Note that in order to keep queries fast, we are storing profiling information in the profiler_data_time_series, Data Quality results in data_quality_data_time_series, Incident Management results in test_case_resolution_status_time_series, and apps_extension_time_series for Application runs, which have the same shape.

The Usage Workflows will store the usage information of your assets in the entity_usage table.

The change_event table is used to store events that are generated when an Entity is created, updated, or deleted. This table is used to keep track of changes to the metadata in the system, and is internally polled by the server to handle the observability and notification systems.

The change_event, change_event_consumers and consumers_dlq are internal tables and should not be used directly.

  • test_connection_definition: Stores the steps that are performed for each connector when testing the connection. This Entity is for internal use only. Note that these definitions are tightly coupled with the implementation on the Ingestion Framework.
  • test_definition: Stored the tests that are available in the platform and the types they support.
  • test_case: Stores the executed test cases and their results.
  • test_suite: Stores the Test Suite Entity, which is used as a logical grouping of tests.

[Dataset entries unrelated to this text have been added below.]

-- ==== Sys2Proof/Machine/Dispatch.lean ====
section
/-! DEFINITION. The meaning of every operation of spec/opcode_table.json: one arm a row. -/

namespace Sys2Proof.Machine

def exec (i : Instr) (s : State) : Host.Outcome State Fault Refusal :=
  match i with
  | .reset => Sys2Proof.Machine.execReset s
  | .abort => Sys2Proof.Machine.execAbort s
  | .loadKey k => Sys2Proof.Machine.execLoadKey k s
  | .start => Sys2Proof.Machine.execStart s
  | .nop => Sys2Proof.Machine.execNop s
  | .frMark => Sys2Proof.Machine.execFrMark s
  | .frSkip b => Sys2Proof.Machine.execFrSkip b s
  | .frRemark => Sys2Proof.Machine.execFrRemark s
  | .frHdr1 => Sys2Proof.Machine.execFrHdr1 s
  | .frHdr2 => Sys2Proof.Machine.execFrHdr2 s
  | .frMiss b => Sys2Proof.Machine.execFrMiss b s
  | .frBody b => Sys2Proof.Machine.execFrBody b s
  | .frEnd => Sys2Proof.Machine.execFrEnd s
  | .frBadend b => Sys2Proof.Machine.execFrBadend b s
  | .frTimeout => Sys2Proof.Machine.execFrTimeout s
  | .validate => Sys2Proof.Machine.execValidate s
  | .decrypt => Sys2Proof.Machine.execDecrypt s
  | .deriveIv => Sys2Proof.Machine.execDeriveIv s
  | .extract => Sys2Proof.Machine.execExtract s
  | .raise e => Sys2Proof.Machine.execRaise e s
  | .complete => Sys2Proof.Machine.execComplete s
  | .mirror8 b => Sys2Proof.Machine.execMirror8 b s
  | .crc16Update reg b => Sys2Proof.Machine.execCrc16Update reg b s
  | .crc16 seq => Sys2Proof.Machine.execCrc16 seq s
  | .subBytes st => Sys2Proof.Machine.execSubBytes st s
  | .shiftRows st => Sys2Proof.Machine.execShiftRows st s
  | .mixColumns st => Sys2Proof.Machine.execMixColumns st s
  | .addRoundKey st rk => Sys2Proof.Machine.execAddRoundKey st rk s
  | .keyExpansion key => Sys2Proof.Machine.execKeyExpansion key s
  | .aes128 key blk => Sys2Proof.Machine.execAes128 key blk s
  | .inc128 blk => Sys2Proof.Machine.execInc128 blk s
  | .keystream key iv lenCt => Sys2Proof.Machine.execKeystream key iv lenCt s
  | .ctrXor ks => Sys2Proof.Machine.execCtrXor ks s
  | .u32be o => Sys2Proof.Machine.execU32be o s
  | .scaleEnergy v => Sys2Proof.Machine.execScaleEnergy v s
  | .powerValue v => Sys2Proof.Machine.execPowerValue v s
  | .frame body crc => Sys2Proof.Machine.execFrame body crc s

end Sys2Proof.Machine
end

There are 6 tables with the prefix QRTZ_. Those are used by the internal server scheduling tool of Applications such as the Indexing.

Originally, we relied on Flyway to manage the backend db migrations. Flyway used the DATABASE_CHANGE_LOG table to store the migration information.

In recent releases we switched to an in-house migration system which allows us to perform db migrations in a more controlled way. The internal tables for this system are SERVER_CHANGE_LOG and SERVER_MIGRATION_SQL_LOGS.

These tables are for internal use only.